Managing payroll is difficult in any country, but perhaps especially in Brazil, due to constantly changing laws and extremely influential unions that make managing salaries much more difficult. Fernando Gadotti struggled with this as co-founder of DogHero, the LatAm version of Rover. When Gadotti left the company in 2022, after selling it in 2020, he decided that was where he wanted to focus next.
“Every time payroll comes in, there’s just a struggle, like it’s dreadful, many hours, just like double-checking the data, and we couldn’t really get the information that we needed,” a Gadotti told TechCrunch. “(We were) pretty much working in the dark, and as we grew, I realized that these issues weren’t just annoying; they actually slow down the business. We waste a lot of time in busy work.
Just months after leaving DogHero, Gadotti began working on São Paulo-based Tako, an employee lifecycle platform that automates tasks like onboarding and payroll to save businesses time and consolidate all the information about their employees in one place. Tako also provides employees with a dashboard to view information and access an interactive pay slip intended to increase transparency.
Gadotti said that while there are legacy U.S. payroll companies operating in Brazil, such as ADP, it makes sense to have a local solution because Brazil’s payment system is quite unique. He said laws regarding payroll change frequently. There are also 10,000 unions — companies often have employees in several, he said — that also update their rules several times a year and sometimes have more power than the laws themselves.
Tako uses an LLM (large language model) to track these constant changes. The LLM ingests labor law and union law data and digests it so that Tako developers can keep the codebase up to date. He said they want to keep humans informed to ensure accuracy, but having the LLM get a head start saves a lot of time.
Tako launched its product in 2023. Gadotti said the company has processed tens of millions of dollars in payroll while operating in stealth, but declined to share more details about its customers. Gadotti said the company is currently targeting mid-sized businesses with between 100 and 500 employees in the professional and financial services categories.
“The strategy we have adopted is not to try to boil the ocean,” Gadotti said. “We want to start in a segment that we know before venturing into industrial or more complex areas. We start with simpler segments; As the business evolves, we are looking to more complex segments in the future.

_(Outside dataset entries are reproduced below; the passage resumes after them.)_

/-! ### latchPair -/

@[simp] theorem latchPair_cfg (w : Width) (c : Code) (y : Byte) (s : State) : (latchPair w c y s).cfg = s.cfg := rfl
@[simp] theorem latchPair_runState (w : Width) (c : Code) (y : Byte) (s : State) : (latchPair w c y s).runState = s.runState := rfl
@[simp] theorem latchPair_err (w : Width) (c : Code) (y : Byte) (s : State) : (latchPair w c y s).err = s.err := rfl
@[simp] theorem latchPair_nextCode (w : Width) (c : Code) (y : Byte) (s : State) : (latchPair w c y s).nextCode = s.nextCode := rfl
@[simp] theorem latchPair_cur (w : Width) (c : Code) (y : Byte) (s : State) : (latchPair w c y s).cur = s.cur := rfl
@[simp] theorem latchPair_prevCode (w : Width) (c : Code) (y : Byte) (s : State) : (latchPair w c y s).prevCode = s.prevCode := rfl
@[simp] theorem latchPair_prevSym (w : Width) (c : Code) (y : Byte) (s : State) : (latchPair w c y s).prevSym = s.prevSym := rfl
@[simp] theorem latchPair_prot (w : Width) (c : Code) (y : Byte) (s : State) : (latchPair w c y s).prot = s.prot := rfl
@[simp] theorem latchPair_rpCode (w : Width) (c : Code) (y : Byte) (s : State) : (latchPair w c y s).rpCode = c := rfl
@[simp] theorem latchPair_rpSym (w : Width) (c : Code) (y : Byte) (s : State) : (latchPair w c y s).rpSym = y := rfl
@[simp] theorem latchPair_hasMore (w : Width) (c : Code) (y : Byte) (s : State) : (latchPair w c y s).hasMore = hasMoreOf c := rfl
@[simp] theorem latchPair_trieLive (w : Width) (c : Code) (y : Byte) (s : State) : (latchPair w c y s).trieLive = s.trieLive := rfl
@[simp] theorem latchPair_wtLive (w : Width) (c : Code) (y : Byte) (s : State) : (latchPair w c y s).wtLive = s.wtLive := rfl
@[simp] theorem latchPair_child (w : Width) (c : Code) (y : Byte) (s : State) : (latchPair w c y s).child = s.child := rfl
@[simp] theorem latchPair_wt (w : Width) (c : Code) (y : Byte) (s : State) : (latchPair w c y s).wt = s.wt := rfl
@[simp] theorem latchPair_wbuf (w : Width) (c : Code) (y : Byte) (s : State) : (latchPair w c y s).wbuf = s.wbuf := rfl
@[simp] theorem latchPair_rbuf (w : Width) (c : Code) (y : Byte) (s : State) : (latchPair w c y s).rbuf = s.rbuf := rfl
@[simp] theorem latchPair_obuf (w : Width) (c : Code) (y : Byte) (s : State) : (latchPair w c y s).obuf = s.obuf := rfl
@[simp] theorem latchPair_widx (w : Width) (c : Code) (y : Byte) (s : State) : (latchPair w c y s).widx = s.widx := rfl
@[simp] theorem latchPair_ridx (w : Width) (c : Code) (y : Byte) (s : State) : (latchPair w c y s).ridx = s.ridx := rfl
@[simp] theorem latchPair_oidx (w : Width) (c : Code) (y : Byte) (s : State) : (latchPair w c y s).oidx = s.oidx := rfl
@[simp] theorem latchPair_totalBits (w : Width) (c : Code) (y : Byte) (s : State) : (latchPair w c y s).totalBits = s.totalBits + BitVec.ofNat 64 (w.toNat + 8) := rfl
@[simp] theorem latchPair_totalSyms (w : Width) (c : Code) (y : Byte) (s : State) : (latchPair w c y s).totalSyms = s.totalSyms := rfl
@[simp] theorem latchPair_zinPos (w : Width) (c : Code) (y : Byte) (s : State) : (latchPair w c y s).zinPos = s.zinPos := rfl
@[simp] theorem latchPair_zin (w : Width) (c : Code) (y : Byte) (s : State) : (latchPair w c y s).zin = s.zin := rfl
@[simp] theorem latchPair_zout (w : Width) (c : Code) (y : Byte) (s : State) : (latchPair w c y s).zout = s.zout := rfl
@[simp] theorem latchPair_sout (w : Width) (c : Code) (y : Byte) (s : State) : (latchPair w c y s).sout = s.sout := rfl
@[simp] theorem latchPair_cmdIn (w : Width) (c : Code) (y : Byte) (s : State) : (latchPair w c y s).cmdIn = s.cmdIn := rfl
@[simp] theorem latchPair_unitIn (w : Width) (c : Code) (y : Byte) (s : State) : (latchPair w c y s).unitIn = s.unitIn := rfl
@[simp] theorem latchPair_unitOut (w : Width) (c : Code) (y : Byte) (s : State) : (latchPair w c y s).unitOut = s.unitOut := rfl
@[simp] theorem latchPair_freeIndex (w : Width) (c : Code) (y : Byte) (s : State) : (latchPair w c y s).freeIndex = s.freeIndex := rfl

/-! ### trieCreate -/

@[simp] theorem trieCreate_cfg (s : State) : (trieCreate s).cfg = s.cfg := rfl
@[simp] theorem trieCreate_runState (s : State) : (trieCreate s).runState = s.runState := rfl
@[simp] theorem trieCreate_err (s : State) : (trieCreate s).err = s.err := rfl
@[simp] theorem trieCreate_nextCode (s : State) : (trieCreate s).nextCode = s.nextCode := rfl
@[simp] theorem trieCreate_cur (s : State) : (trieCreate s).cur = s.cur := rfl
@[simp] theorem trieCreate_prevCode (s : State) : (trieCreate s).prevCode = s.prevCode := rfl
@[simp] theorem trieCreate_prevSym (s : State) : (trieCreate s).prevSym = s.prevSym := rfl
@[simp] theorem trieCreate_prot (s : State) : (trieCreate s).prot = s.prot := rfl
@[simp] theorem trieCreate_rpCode (s : State) : (trieCreate s).rpCode = s.rpCode := rfl
@[simp] theorem trieCreate_rpSym (s : State) : (trieCreate s).rpSym = s.rpSym := rfl
@[simp] theorem trieCreate_hasMore (s : State) : (trieCreate s).hasMore = s.hasMore := rfl
@[simp] theorem trieCreate_trieLive (s : State) : (trieCreate s).trieLive = true := rfl
@[simp] theorem trieCreate_wtLive (s : State) : (trieCreate s).wtLive = s.wtLive := rfl
@[simp] theorem trieCreate_child (s : State) : (trieCreate s).child = [] := rfl
@[simp] theorem trieCreate_wt (s : State) : (trieCreate s).wt = s.wt := rfl
@[simp] theorem trieCreate_wbuf (s : State) : (trieCreate s).wbuf = s.wbuf := rfl
@[simp] theorem trieCreate_rbuf (s : State) : (trieCreate s).rbuf = s.rbuf := rfl
@[simp] theorem trieCreate_obuf (s : State) : (trieCreate s).obuf = s.obuf := rfl
@[simp] theorem trieCreate_widx (s : State) : (trieCreate s).widx = s.widx := rfl
@[simp] theorem trieCreate_ridx (s : State) : (trieCreate s).ridx = s.ridx := rfl
@[simp] theorem trieCreate_oidx (s : State) : (trieCreate s).oidx = s.oidx := rfl
@[simp] theorem trieCreate_totalBits (s : State) : (trieCreate s).totalBits = s.totalBits := rfl
@[simp] theorem trieCreate_totalSyms (s : State) : (trieCreate s).totalSyms = s.totalSyms := rfl
@[simp] theorem trieCreate_zinPos (s : State) : (trieCreate s).zinPos = s.zinPos := rfl
@[simp] theorem trieCreate_zin (s : State) : (trieCreate s).zin = s.zin := rfl
@[simp] theorem trieCreate_zout (s : State) : (trieCreate s).zout = s.zout := rfl
@[simp] theorem trieCreate_sout (s : State) : (trieCreate s).sout = s.sout := rfl
@[simp] theorem trieCreate_cmdIn (s : State) : (trieCreate s).cmdIn = s.cmdIn := rfl
@[simp] theorem trieCreate_unitIn (s : State) : (trieCreate s).unitIn = s.unitIn := rfl
@[simp] theorem trieCreate_unitOut (s : State) : (trieCreate s).unitOut = s.unitOut := rfl
@[simp] theorem trieCreate_freeIndex (s : State) : (trieCreate s).freeIndex = s.freeIndex := rfl

/-! ### wtCreate -/

@[simp] theorem wtCreate_cfg (s : State) : (wtCreate s).cfg = s.cfg := rfl
@[simp] theorem wtCreate_runState (s : State) : (wtCreate s).runState = s.runState := rfl
@[simp] theorem wtCreate_err (s : State) : (wtCreate s).err = s.err := rfl
@[simp] theorem wtCreate_nextCode (s : State) : (wtCreate s).nextCode = s.nextCode := rfl
@[simp] theorem wtCreate_cur (s : State) : (wtCreate s).cur = s.cur := rfl
@[simp] theorem wtCreate_prevCode (s : State) : (wtCreate s).prevCode = s.prevCode := rfl
@[simp] theorem wtCreate_prevSym (s : State) : (wtCreate s).prevSym = s.prevSym := rfl
@[simp] theorem wtCreate_prot (s : State) : (wtCreate s).prot = s.prot := rfl
@[simp] theorem wtCreate_rpCode (s : State) : (wtCreate s).rpCode = s.rpCode := rfl
@[simp] theorem wtCreate_rpSym (s : State) : (wtCreate s).rpSym = s.rpSym := rfl
@[simp] theorem wtCreate_hasMore (s : State) : (wtCreate s).hasMore = s.hasMore := rfl
@[simp] theorem wtCreate_trieLive (s : State) : (wtCreate s).trieLive = s.trieLive := rfl
@[simp] theorem wtCreate_wtLive (s : State) : (wtCreate s).wtLive = true := rfl
@[simp] theorem wtCreate_child (s : State) : (wtCreate s).child = s.child := rfl
@[simp] theorem wtCreate_wt (s : State) : (wtCreate s).wt = emptyTable := rfl
@[simp] theorem wtCreate_wbuf (s : State) : (wtCreate s).wbuf = s.wbuf := rfl
@[simp] theorem wtCreate_rbuf (s : State) : (wtCreate s).rbuf = s.rbuf := rfl
@[simp] theorem wtCreate_obuf (s : State) : (wtCreate s).obuf = s.obuf := rfl
@[simp] theorem wtCreate_widx (s : State) : (wtCreate s).widx = s.widx := rfl
@[simp] theorem wtCreate_ridx (s : State) : (wtCreate s).ridx = s.ridx := rfl
@[simp] theorem wtCreate_oidx (s : State) : (wtCreate s).oidx = s.oidx := rfl
@[simp] theorem wtCreate_totalBits (s : State) : (wtCreate s).totalBits = s.totalBits := rfl
@[simp] theorem wtCreate_totalSyms (s : State) : (wtCreate s).totalSyms = s.totalSyms := rfl
@[simp] theorem wtCreate_zinPos (s : State) : (wtCreate s).zinPos = s.zinPos := rfl
@[simp] theorem wtCreate_zin (s : State) : (wtCreate s).zin = s.zin := rfl
@[simp] theorem wtCreate_zout (s : State) : (wtCreate s).zout = s.zout := rfl
@[simp] theorem wtCreate_sout (s : State) : (wtCreate s).sout = s.sout := rfl
@[simp] theorem wtCreate_cmdIn (s : State) : (wtCreate s).cmdIn = s.cmdIn := rfl
@[simp] theorem wtCreate_unitIn (s : State) : (wtCreate s).unitIn = s.unitIn := rfl
@[simp] theorem wtCreate_unitOut (s : State) : (wtCreate s).unitOut = s.unitOut := rfl
@[simp] theorem wtCreate_freeIndex (s : State) : (wtCreate s).freeIndex = s.freeIndex := rfl

/-! ### writeHeader -/

@[simp] theorem writeHeader_cfg (m : BitVec 32) (p : BitVec 16) (s : State) : (writeHeader m p s).cfg = s.cfg := rfl
@[simp] theorem writeHeader_runState (m : BitVec 32) (p : BitVec 16) (s : State) : (writeHeader m p s).runState = s.runState := rfl
@[simp] theorem writeHeader_err (m : BitVec 32) (p : BitVec 16) (s : State) : (writeHeader m p s).err = s.err := rfl
@[simp] theorem writeHeader_nextCode (m : BitVec 32) (p : BitVec 16) (s : State) : (writeHeader m p s).nextCode = s.nextCode := rfl
@[simp] theorem writeHeader_cur (m : BitVec 32) (p : BitVec 16) (s : State) : (writeHeader m p s).cur = s.cur := rfl
@[simp] theorem writeHeader_prevCode (m : BitVec 32) (p : BitVec 16) (s : State) : (writeHeader m p s).prevCode = s.prevCode := rfl
@[simp] theorem writeHeader_prevSym (m : BitVec 32) (p : BitVec 16) (s : State) : (writeHeader m p s).prevSym = s.prevSym := rfl
@[simp] theorem writeHeader_prot (m : BitVec 32) (p : BitVec 16) (s : State) : (writeHeader m p s).prot = s.prot := rfl
@[simp] theorem writeHeader_rpCode (m : BitVec 32) (p : BitVec 16) (s : State) : (writeHeader m p s).rpCode = s.rpCode := rfl
@[simp] theorem writeHeader_rpSym (m : BitVec 32) (p : BitVec 16) (s : State) : (writeHeader m p s).rpSym = s.rpSym := rfl
@[simp] theorem writeHeader_hasMore (m : BitVec 32) (p : BitVec 16) (s : State) : (writeHeader m p s).hasMore = s.hasMore := rfl
@[simp] theorem writeHeader_trieLive (m : BitVec 32) (p : BitVec 16) (s : State) : (writeHeader m p s).trieLive = s.trieLive := rfl
@[simp] theorem writeHeader_wtLive (m : BitVec 32) (p : BitVec 16) (s : State) : (writeHeader m p s).wtLive = s.wtLive := rfl
@[simp] theorem writeHeader_child (m : BitVec 32) (p : BitVec 16) (s : State) : (writeHeader m p s).child = s.child := rfl
@[simp] theorem writeHeader_wt (m : BitVec 32) (p : BitVec 16) (s : State) : (writeHeader m p s).wt = s.wt := rfl
@[simp] theorem writeHeader_wbuf (m : BitVec 32) (p : BitVec 16) (s : State) : (writeHeader m p s).wbuf = s.wbuf := rfl
@[simp] theorem writeHeader_rbuf (m : BitVec 32) (p : BitVec 16) (s : State) : (writeHeader m p s).rbuf = s.rbuf := rfl
@[simp] theorem writeHeader_obuf (m : BitVec 32) (p : BitVec 16) (s : State) : (writeHeader m p s).obuf = s.obuf := rfl
@[simp] theorem writeHeader_widx (m : BitVec 32) (p : BitVec 16) (s : State) : (writeHeader m p s).widx = s.widx := rfl
@[simp] theorem writeHeader_ridx (m : BitVec 32) (p : BitVec 16) (s : State) : (writeHeader m p s).ridx = s.ridx := rfl
@[simp] theorem writeHeader_oidx (m : BitVec 32) (p : BitVec 16) (s : State) : (writeHeader m p s).oidx = s.oidx := rfl
@[simp] theorem writeHeader_totalBits (m : BitVec 32) (p : BitVec 16) (s : State) : (writeHeader m p s).totalBits = s.totalBits := rfl
@[simp] theorem writeHeader_totalSyms (m : BitVec 32) (p : BitVec 16) (s : State) : (writeHeader m p s).totalSyms = s.totalSyms := rfl
@[simp] theorem writeHeader_zinPos (m : BitVec 32) (p : BitVec 16) (s : State) : (writeHeader m p s).zinPos = s.zinPos := rfl
@[simp] theorem writeHeader_zin (m : BitVec 32) (p : BitVec 16) (s : State) : (writeHeader m p s).zin = s.zin := rfl
@[simp] theorem writeHeader_zout (m : BitVec 32) (p : BitVec 16) (s : State) : (writeHeader m p s).zout = s.zout ++ headerImage s.cfg m p := rfl
@[simp] theorem writeHeader_sout (m : BitVec 32) (p : BitVec 16) (s : State) : (writeHeader m p s).sout = s.sout := rfl
@[simp] theorem writeHeader_cmdIn (m : BitVec 32) (p : BitVec 16) (s : State) : (writeHeader m p s).cmdIn = s.cmdIn := rfl
@[simp] theorem writeHeader_unitIn (m : BitVec 32) (p : BitVec 16) (s : State) : (writeHeader m p s).unitIn = s.unitIn := rfl
@[simp] theorem writeHeader_unitOut (m : BitVec 32) (p : BitVec 16) (s : State) : (writeHeader m p s).unitOut = s.unitOut := rfl
@[simp] theorem writeHeader_freeIndex (m : BitVec 32) (p : BitVec 16) (s : State) : (writeHeader m p s).freeIndex = s.freeIndex := rfl

/-! ### resetState -/

@[simp] theorem resetState_cfg (s : State) : (resetState s).cfg = s.cfg := rfl
@[simp] theorem resetState_runState (s : State) : (resetState s).runState = .idle := rfl
@[simp] theorem resetState_err (s : State) : (resetState s).err = 0 := rfl
@[simp] theorem resetState_nextCode (s : State) : (resetState s).nextCode = startCode := rfl
@[simp] theorem resetState_cur (s : State) : (resetState s).cur = emptyCode := rfl
@[simp] theorem resetState_prevCode (s : State) : (resetState s).prevCode = 0 := rfl
@[simp] theorem resetState_prevSym (s : State) : (resetState s).prevSym = 0 := rfl
@[simp] theorem resetState_prot (s : State) : (resetState s).prot = 0 := rfl
@[simp] theorem resetState_rpCode (s : State) : (resetState s).rpCode = 0 := rfl
@[simp] theorem resetState_rpSym (s : State) : (resetState s).rpSym = 0 := rfl
@[simp] theorem resetState_hasMore (s : State) : (resetState s).hasMore = false := rfl
@[simp] theorem resetState_trieLive (s : State) : (resetState s).trieLive = false := rfl
@[simp] theorem resetState_wtLive (s : State) : (resetState s).wtLive = false := rfl
@[simp] theorem resetState_child (s : State) : (resetState s).child = [] := rfl
@[simp] theorem resetState_wt (s : State) : (resetState s).wt = [] := rfl
@[simp] theorem resetState_wbuf (s : State) : (resetState s).wbuf = [] := rfl
@[simp] theorem resetState_rbuf (s : State) : (resetState s).rbuf = [] := rfl
@[simp] theorem resetState_obuf (s : State) : (resetState s).obuf = [] := rfl
@[simp] theorem resetState_widx (s : State) : (resetState s).widx = 0 := rfl
@[simp] theorem resetState_ridx (s : State) : (resetState s).ridx = 8 * s.cfg.block := rfl
@[simp] theorem resetState_oidx (s : State) : (resetState s).oidx = 0 := rfl
@[simp] theorem resetState_totalBits (s : State) : (resetState s).totalBits = 0 := rfl
@[simp] theorem resetState_totalSyms (s : State) : (resetState s).totalSyms = 0 := rfl
@[simp] theorem resetState_zinPos (s : State) : (resetState s).zinPos = 0 := rfl
@[simp] theorem resetState_zin (s : State) : (resetState s).zin = s.zin := rfl
@[simp] theorem resetState_zout (s : State) : (resetState s).zout = [] := rfl
@[simp] theorem resetState_sout (s : State) : (resetState s).sout = [] := rfl
@[simp] theorem resetState_cmdIn (s : State) : (resetState s).cmdIn = s.cmdIn := rfl
@[simp] theorem resetState_unitIn (s : State) : (resetState s).unitIn = s.unitIn := rfl
@[simp] theorem resetState_unitOut (s : State) : (resetState s).unitOut = .none := rfl
@[simp] theorem resetState_freeIndex (s : State) : (resetState s).freeIndex = s.freeIndex := rfl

Tako comes out of stealth with a major $13.2 million funding round co-led by Ribbit Capital and Andreessen Horowitz. The round also included ONEVC and the founders of Ramp. Gadotti said the company plans to devote the majority of its capital to research and development, in addition to doubling or tripling the headcount of its R&D team.
There are many potential areas that Tako could expand into in the future, such as the wide world of employee benefits. Gadotti said the company plans to expand as it grows by creating more features such as instant payments.
Besides competing with traditional companies like ADP, there are several other HR tech startups in the country, like Gupy And Cajuboth of which are more focused on other areas of human resources and employee management. But if Tako expands in these areas, which is likely, these companies could also become strong competitors.
The name Tako means “octopus” in Japanese, which Gadotti said fits his vision for the company. Tako’s platform is meant to be the brains of employee data, with its tentacles extending into different areas of employee management.
“We want to focus on the entire employee lifecycle,” Gadotti said. “We are constantly listening to our customers’ problems and areas they want us to help with.”